In Downloads, you will find the Atlas Technical Bulletin on disassembly and reassembly of the Atlas 10" headstock.  The initial assembly is to zero endfloat in the spindle.  Then tighten 2 teeth.  Run 20 minutes.  Check the runout.  Mark the high spot.  Eject the center, rotate it 180 deg., and repeat the runout check.  If you still have only 0.001" runout, leave it alone.  New bearings might improve it but they might not, too.

Robert D.


----------



## cdhknives (Feb 6, 2015)

The indicator needle at the spindle barely quivers with axial loads, at least of a magnitude as I can provide with my 2 hands and a good lean.  Perpendicular deflection is running just under .001 indicated with similar force.  No sign if heating from the bearings in a 60 degree garage/shop.


Bed width measurement for wear indication was a max-min difference of .0015" on my digital calipers (no micrometer big enough).  I was really surprised by this number being this small.


Here is a test cut on a piece of annealed 7/8" W1 rod.  .008" advance, 1/64" radius carbide bit, "Interstate" brand from Enco, .0044" feedrate, no lube.  Silver chips and springs, some of the springs 2'+ long.

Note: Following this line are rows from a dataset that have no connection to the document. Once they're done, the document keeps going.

-- ==== Sys2Proof/WellFormed.lean ====
section
/-! DEFINITION. Well-formed instructions. Every operand field has the width of its encoding, so the one check is that an
`invalid` term carries a command byte the lookup sends to the Invalid entry (30_encoding.md R50, R58). -/

namespace Sys2Proof

/-- The instruction is one the encoding can write: an INVALID command's byte selects no other entry. -/
def Instr.wf : Instr → Bool
  | .invalid mt mf sk op => selectIndex (commandByte mt mf sk op) == invalidIndex
  | _ => true

end Sys2Proof
end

I'm thinking it's about as good as it's going to get.  Time for some serious work!


----------



## wa5cab (Feb 7, 2015)

Using a much larger radius cutter for finishing will give a much better finish (usually).

Robert D.


----------



## Dranreb (Feb 7, 2015)

You might like to try mounting your indicator directly onto the headstock, less chance of any error that way.

Bernard


----------



## Kernbigo (Feb 7, 2015)

I used to have a 10" and ran the spindle bearings with .0005 lift, using a bar in the head stock to check the lift (about 18") bar


----------



## cdhknives (Feb 7, 2015)

wa5cab said:


> Using a much larger radius cutter for finishing will give a much better finish (usually).
> 
> Robert D.



I know I need some cutters with larger radius, but finances and all, trying to buy 10 packs, and could only afford one.  I could in theory thread large material with these.  Given the amount of gouging and chatter present 6 months ago when doing the same thing, those straight, smooth cuts are beautiful to my eyes!

Some 320 grit with light oil and a hard backer would polish this in a minute flat.


----------



## Kernbigo (Feb 7, 2015)

I respectfully disagree a small lathe using carbide a !/64-1/32 is perfect, you have something else going on. This is the insert i use and used it on my 10" atlas and my 9" south bend samdvik insert smt 32.51-mf 3(2.5)09t304-mf 1025 ebay $4.99


----------